A substitute model for the reward function approxor is introduced that learns to avoid terminal states.
Focusing on terminal states, as a small fraction of state-space, reduces the training effort drastically.
- Score: 0.0
- License: http://arxiv.org/licenses/nonexclusive-distrib/1.0/
- Abstract: Although recent model-free reinforcement learning algorithms have been shown
to be capable of mastering complicated decision-making tasks, the sample
complexity of these methods has remained a hurdle to utilizing them in many
real-world applications. In this regard, model-based reinforcement learning
proposes some remedies. Yet, inherently, model-based methods are more
computationally expensive and susceptible to sub-optimality. One reason is that
model-generated data are always less accurate than real data, and this often
leads to inaccurate transition and reward function models. With the aim to
mitigate this problem, this work presents the notion of survival by discussing
cases in which the agent's goal is to survive and its analogy to maximizing the
expected rewards.

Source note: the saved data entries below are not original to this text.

-- ==== Sys2Proof/Tests/Slice0.lean ====
section
/-! SUPPORT. Tests on fixed values, and for every obligation with hypotheses a witness that meets them. Expected values are
those of 95_test_vectors.md (named V<n>, P<n>) or of the encodings of 30_encoding.md. -/

namespace Sys2Proof.Tests

open Sys2Proof Sys2Proof.Machine

/-! ## Helpers -/

/-- The response a step leaves, none where it does not answer a next state. -/
def responseOf : Host.Outcome State Fault Refusal → Option Response
  | .next t => t.response
  | .fault _ => none
  | .refused _ => none

/-- One field of the state a step leaves. -/
def fieldOf {α : Type} (f : State → α) : Host.Outcome State Fault Refusal → Option α
  | .next t => some (f t)
  | .fault _ => none
  | .refused _ => none

/-- A table memory from its words. -/
def tableOf (ws : List Word) : Memory := ws.zipIdx.map fun e => (e.2, e.1)

/-- The core after BUILD 4 (R101, Example). -/
def core4 : State :=
  { State.reset with tlen := 4, tbl := tableOf [0, 0x3F800000, 0, 0xBF800000, 0] }

/-- The core after BUILD 16: the L = 16 row of 95_test_vectors.md. -/
def core16 : State :=
  { State.reset with
    tlen := 16
    tbl := tableOf
      [0x00000000, 0x3EC3EF15, 0x3F3504F3, 0x3F6C835E, 0x3F800000, 0x3F6C835E, 0x3F3504F3, 0x3EC3EF15, 0x00000000,
       0xBEC3EF15, 0xBF3504F3, 0xBF6C835E, 0xBF800000, 0xBF6C835E, 0xBF3504F3, 0xBEC3EF15, 0x00000000] }

/-- The matrix of 0.0 (V20). -/
def matrix0 : AxisMatrix := ⟨0, 0, 0, 0x3F800000, 0x3F800000, 0x3F800000⟩

/-- DirectionState after INIT 0.0, 0.0 (V20). -/
def direction0 : Direction := { t := matrix0, p := matrix0, thb := 0, phb := 0 }

/-- The core after BUILD 4, RNEW2 4, INIT 0.0, 0.0 (P2, #0 to #3). -/
def ready4 : State :=
  { core4 with
    dir := some direction0
    ramp0 := ⟨true, 4, 0, 0, 0, 0, false⟩
    ramp1 := ⟨true, 4, 0, 0, 0, 0, false⟩ }

/-- The core after BUILD 16, INIT 0.125, 0.0625 (V21). -/
def ready16 : State :=
  { core16 with
    dir := some
      { t := ⟨0x3F3504F3, 0x3F800000, 0x3F3504F3, 0x3F3504F3, 0x00000000, 0xBF3504F3⟩
        p := ⟨0x3EC3EF15, 0x3F3504F3, 0x3F6C835E, 0x3F6C835E, 0x3F3504F3, 0x3EC3EF15⟩
        thb := 0x3E000000
        phb := 0x3D800000 } }

/-! ## Well-formedness -/

theorem test_wellFormed_refuses_channel_256 : (Instr.chan 256 0).wellFormed = false := by decide

theorem test_wellFormed_accepts_channel_255 : (Instr.chan 255 0).wellFormed = true := by decide

/-! ## Decoding: words written out from R72, R74 and R78 -/

theorem test_decode_nop : decode ⟨0x00000000, 0xFFFFFFFF, 0⟩ = .ok .nop := by decide

theorem test_decode_build : decode ⟨0x00000001, 0x00000010, 0⟩ = .ok (.build 16) := by decide

theorem test_decode_lksin : decode ⟨0x00000002, 0x40800000, 7⟩ = .ok (.lksin 0x40800000) := by decide

theorem test_decode_lkcos : decode ⟨0x00000003, 0x40000000, 0⟩ = .ok (.lkcos 0x40000000) := by decide

theorem test_decode_init :
    decode ⟨0x00000010, 0x3E000000, 0x3D800000⟩ = .ok (.init 0x3E000000 0x3D800000) := by decide

theorem test_decode_chg : decode ⟨0x00000011, 0, 0x3E800000⟩ = .ok (.chg 0 0x3E800000) := by decide

theorem test_decode_matrd :
    decode ⟨0b00000000000_10_1_1_0_00000000_00010010, 0, 0⟩ = .ok (.matrd .phi .quarter 2) := by decide

theorem test_decode_matrd_theta :
    decode ⟨0b00000000000_01_0_0_0_00000000_00010010, 0, 0⟩ = .ok (.matrd .theta .direct 1) := by decide

theorem test_decode_chan :
    decode ⟨0b00000000000_00_0_0_0_00001111_00100000, 0x3F800000, 0⟩ = .ok (.chan 15 0x3F800000) := by
  decide

theorem test_decode_rnew :
    decode ⟨0b00000000000_00_0_0_1_00000000_00110000, 4, 0⟩ = .ok (.rnew .el 4) := by decide

theorem test_decode_rproc :
    decode ⟨0b00000000000_00_0_0_0_00000000_00110001, 0x40800000, 0⟩ = .ok (.rproc .az 0x40800000) := by
  decide

theorem test_decode_dirstep :
    decode ⟨0x00000040, 0x3E800000, 0xBE000000⟩ = .ok (.dirstep 0x3E800000 0xBE000000) := by decide

theorem test_decode_rdstat : decode ⟨0x00000050, 0, 0⟩ = .ok .rdstat := by decide

theorem test_decode_clrerr : decode ⟨0x00000051, 0, 0⟩ = .ok .clrerr := by decide

/-- V70 to V72: a reserved opcode, RSV set, a field its format does not use set. -/
theorem test_decode_rejects_illegal_words :
    [0x00000004, 0x000000FF, 0x00000052, 0x00200000, 0x80000001, 0x00000100, 0x00010020, 0x00020030,
      0x00010010].map (fun w => decode ⟨w, 0, 0⟩) = List.replicate 9 (.error .noRow) := by decide

/-- V73: MATRD with QO = 3. -/
theorem test_decode_rejects_order_three : decode ⟨0x00180012, 0, 0⟩ = .error .orderReserved := by decide

theorem test_table_word_matrd : decodeTableWord 32 0x00160012 = some (.matrd .phi .quarter 2) := by decide

theorem test_step_runs_the_issued_word :
    responseOf (step (State.reset.withFetchWord 32 0x20)) = some (.rejected .order) := by decide

/-- 20_memory.md R51: bits 7:0 first. -/
theorem test_bytes_of_a_command :
    (⟨0x00160012, 0x40000000, 0⟩ : Command).bytes = [0x12, 0, 0x16, 0, 0, 0, 0, 0x40, 0, 0, 0, 0] := by decide

/-! ## Syntax and pseudo-instructions (R81 to R83) -/

theorem test_assemble_dirstep :
    (assemble "DIRSTEP 0.25, -0.125").map (·.map encode) = some [⟨0x40, 0x3E800000, 0xBE000000⟩] := by decide

theorem test_assemble_matrd :
    (assemble "MATRD P, 1, 2").map (·.map encode) = some [⟨0x00160012, 0, 0⟩] := by decide

theorem test_assemble_setup :
    assemble "SETUP 16, 2, 0.125, 0x3D800000" =
      some [.build 16, .rnew .az 2, .rnew .el 2, .init 0x3E000000 0x3D800000] := by decide

theorem test_assemble_refuses_channel_256 : assemble "CHAN 256, 1.0" = none := by decide

/-- R82 and R191: SAMPLE is DIRSTEP and the sixteen channels in order. -/
theorem test_sample_expands :
    (Pseudo.sample 1 2 3).expand = .dirstep 1 2 :: (Pseudo.enc16 3).expand ∧
      (Pseudo.enc16 3).expand.length = 16 ∧ (Pseudo.enc16 3).expand[15]? = some (.chan 15 3) := by decide

/-! ## Arithmetic and the table -/

/-- V8: the product of channel 0 for s = 0x3F800001. -/
theorem test_fmul_rounds : fmul 0x3F800001 0x3F3504F3 = 0x3F3504F4 := by decide

/-- V44: 1.0 / 10. -/
theorem test_fdiv_rounds : fdiv 0x3F800000 (toF 10) = 0x3DCCCCCD := by decide

/-- V46: -3e38 - 3e38 overflows to -Infinity. -/
theorem test_fsub_overflows : fsub 0xFF61B1E6 0x7F61B1E6 = 0xFF800000 := by decide

/-- The L = 16 row of 95_test_vectors.md. -/
theorem test_default_table_16 :
    (buildTable Config.default 16 []) = core16.tbl := by decide +kernel

/-- The L = 10 row of 95_test_vectors.md. -/
theorem test_default_table_10 :
    (List.range 10).map (defaultSin 10) =
      [0x00000000, 0x3F167918, 0x3F737871, 0x3F737871, 0x3F167918, 0x00000000, 0xBF167918, 0xBF737871,
        0xBF737871, 0xBF167918] := by decide +kernel

/-! ## One step of each command -/

/-- R101, Example. -/
theorem test_build_4 : fieldOf (fun t => (t.tlen, t.tbl)) (exec (.build 4) State.reset) =
    some (4, tableOf [0, 0x3F800000, 0, 0xBF800000, 0]) := by decide +kernel

/-- V12: BUILD 4097 with the default L_MAX. -/
theorem test_build_too_long : fieldOf State.status (exec (.build 4097) State.reset) = some 0x00030400 := by
  decide

/-- V50: 3.25. -/
theorem test_lksin_interpolates : responseOf (exec (.lksin 0x40500000) core16) = some (.ok 0x3F716286 0) := by
  decide

/-- V50: -1.0e-8 wraps to +0.0. -/
theorem test_lksin_wraps : responseOf (exec (.lksin 0xB22BCC77) core16) = some (.ok 0 0) := by decide

/-- V5: LKCOS 0.5. -/
theorem test_lkcos : responseOf (exec (.lkcos 0x3F000000) core16) = some (.ok 0x3F7641AF 0) := by decide

/-- V52: LKCOS -Infinity. -/
theorem test_lkcos_nonfinite : responseOf (exec (.lkcos 0xFF800000) core16) = some (.rejected .nonfinite) := by
  decide

/-- V21. -/
theorem test_init : fieldOf State.dir (exec (.init 0x3E000000 0x3D800000) core16) = some ready16.dir := by
  decide +kernel

/-- V26: INIT 3.0e37 with L = 16 overflows. -/
theorem test_init_overflows :
    responseOf (exec (.init 0x7DB48E52 0) core16) = some (.rejected .nonfinite) := by decide

/-- V22. -/
theorem test_chg : fieldOf (fun t => (t.response, t.dir)) (exec (.chg 0 0x3E800000) ready4) =
    some (some (.ok 2 0), some { direction0 with
      p := ⟨0x3F800000, 0, 0xBF800000, 0, 0xBF800000, 0⟩, phb := 0x3E800000 }) := by decide +kernel

/-- V24: the sign of zero is no change. -/
theorem test_chg_sign_of_zero : responseOf (exec (.chg 0x80000000 0x80000000) ready4) = some (.ok 0 0) := by
  decide

/-- V21: MATRD P, 1, 2. -/
theorem test_matrd : responseOf (exec (.matrd .phi .quarter 2) ready16) = some (.ok 0x3EC3EF15 0) := by decide

/-- V32: CHAN 10, 0.5. -/
theorem test_chan_10 : responseOf (exec (.chan 10 0x3F000000) ready16) = some (.ok 0xBD821400 0) := by decide

/-- V34. -/
theorem test_chan_16 : fieldOf State.status (exec (.chan 16 0x3F800000)
    { core4 with dir := some direction0 }) = some 0x00040803 := by decide

/-- R170, Example. -/
theorem test_rnew : fieldOf State.ramp1 (exec (.rnew .el 4) State.reset) =
    some ⟨true, 4, 0, 0, 0, 0, false⟩ := by decide

/-- V41, call 3: a new target in the middle of a ramp. -/
theorem test_rproc_retargets :
    fieldOf (fun t => (t.response, t.ramp0)) (exec (.rproc .az 0x41000000)
      { State.reset with ramp0 := ⟨true, 4, 0x40800000, 0x40000000, 0x3F800000, 2, true⟩ }) =
    some (some (.ok 0x40600000 0), ⟨true, 4, 0x41000000, 0x40600000, 0x3FC00000, 3, true⟩) := by decide

/-- V44, call 11: the Idle ramp snaps to its input. -/
theorem test_rproc_snaps :
    responseOf (exec (.rproc .az 0x3F800000)
      { State.reset with ramp0 := ⟨true, 10, 0x3F800000, 0x3F800001, 0x3DCCCCCD, 0, false⟩ }) =
    some (.ok 0x3F800000 0) := by decide

/-- V60, call 1. -/
theorem test_dirstep :
    fieldOf (fun t => (t.response, t.dir.map (·.t), t.status)) (exec (.dirstep 0x3F800000 0) ready4) =
    some (some (.ok 0x3E800000 0), some ⟨0x3F800000, 0, 0xBF800000, 0, 0xBF800000, 0⟩, 0x0000001F) := by
  decide +kernel

/-- V62: a NaN elevation leaves ramp 0 where it was. -/
theorem test_dirstep_is_atomic :
    fieldOf (fun t => (t.response, t.ramp0)) (exec (.dirstep 0x3F800000 0x7FC00000) ready4) =
    some (some (.rejected .nonfinite), ready4.ramp0) := by decide

/-- V68. -/
theorem test_rdstat : responseOf (exec .rdstat
    { core4 with dir := some direction0, sticky := 0b01000, lastCause := 4 }) =
    some (.ok 0x00040803 4) := by decide

/-- P4, #9. -/
theorem test_clrerr : fieldOf State.status (exec .clrerr
    { core4 with dir := some direction0, sticky := 0b11111, lastCause := 1 }) = some 0x00000003 := by decide

/-- V67. -/
theorem test_nop : responseOf (exec .nop State.reset) = some (.ok 0 0) := by decide

/-- V77: a rejected CLRERR clears nothing. -/
theorem test_illegal_clrerr :
    fieldOf State.status (step { State.reset with
      sticky := 0b00110, lastCause := 3, pending := [.command ⟨0x151, 0, 0⟩] }) = some 0x00010700 := by decide

/-- R39: an idle step does not keep the response of the command before it. -/
theorem test_idle_drops_the_response :
    step { ready4 with response := some (.ok 1 2) } = .next ready4 := rfl

/-- R241: a reset during BUILD leaves no table and no response. -/
theorem test_reset_during_build :
    fieldOf (fun t => (t.tlen, t.response)) (step { ready4 with
      pending := [.resetDuring ⟨1, 8, 0⟩] }) = some (0, none) := by decide

/-! ## Witnesses: concrete states and operands that meet the hypotheses of the obligations -/

theorem default_config_ok : ConfigOk Config.default :=
  ⟨by decide, by decide, by decide, by decide, by simp [Config.default], by simp [Config.default]⟩

/-- A memory of the five words of `core4` holds a word exactly at 0 to 4. -/
theorem core4_held (i : Nat) : (core4.tbl.read i).isSome = true ↔ i ≤ 4 := by
  rw [Memory.read_isSome_iff]
  show i ∈ [0, 1, 2, 3, 4] ↔ i ≤ 4
  simp only [List.mem_cons, List.not_mem_nil, or_false]
  constructor
  · rintro (h | h | h | h | h) <;> omega
  · intro h; omega

theorem core4_table : TableShape core4 :=
  ⟨by decide, by decide, fun h => absurd h (by decide), fun _ => core4_held⟩

theorem core4_values : TableValues core4 := by
  refine ⟨fun _ i w h => ?_, fun _ => by decide⟩
  have hi : i ≤ 4 := (core4_held i).mp (by rw [h]; rfl)
  interval_cases i <;> (cases h; decide)

theorem reset_ramp_shape : RampShape Config.default Ramp.reset :=
  ⟨by decide, by decide, fun _ => rfl, by decide, by decide⟩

To that end, a substitute model for the reward function
approximator is introduced that learns to avoid terminal states rather than to
maximize accumulated rewards from safe states. Focusing on terminal states, as
a small fraction of state-space, reduces the training effort drastically. Next,
a model-based reinforcement learning method is proposed (Survive) to train an
agent to avoid dangerous states through a safety map model built upon temporal
credit assignment in the vicinity of terminal states. Finally, the performance
of the presented algorithm is investigated, along with a comparison between the
proposed and current methods.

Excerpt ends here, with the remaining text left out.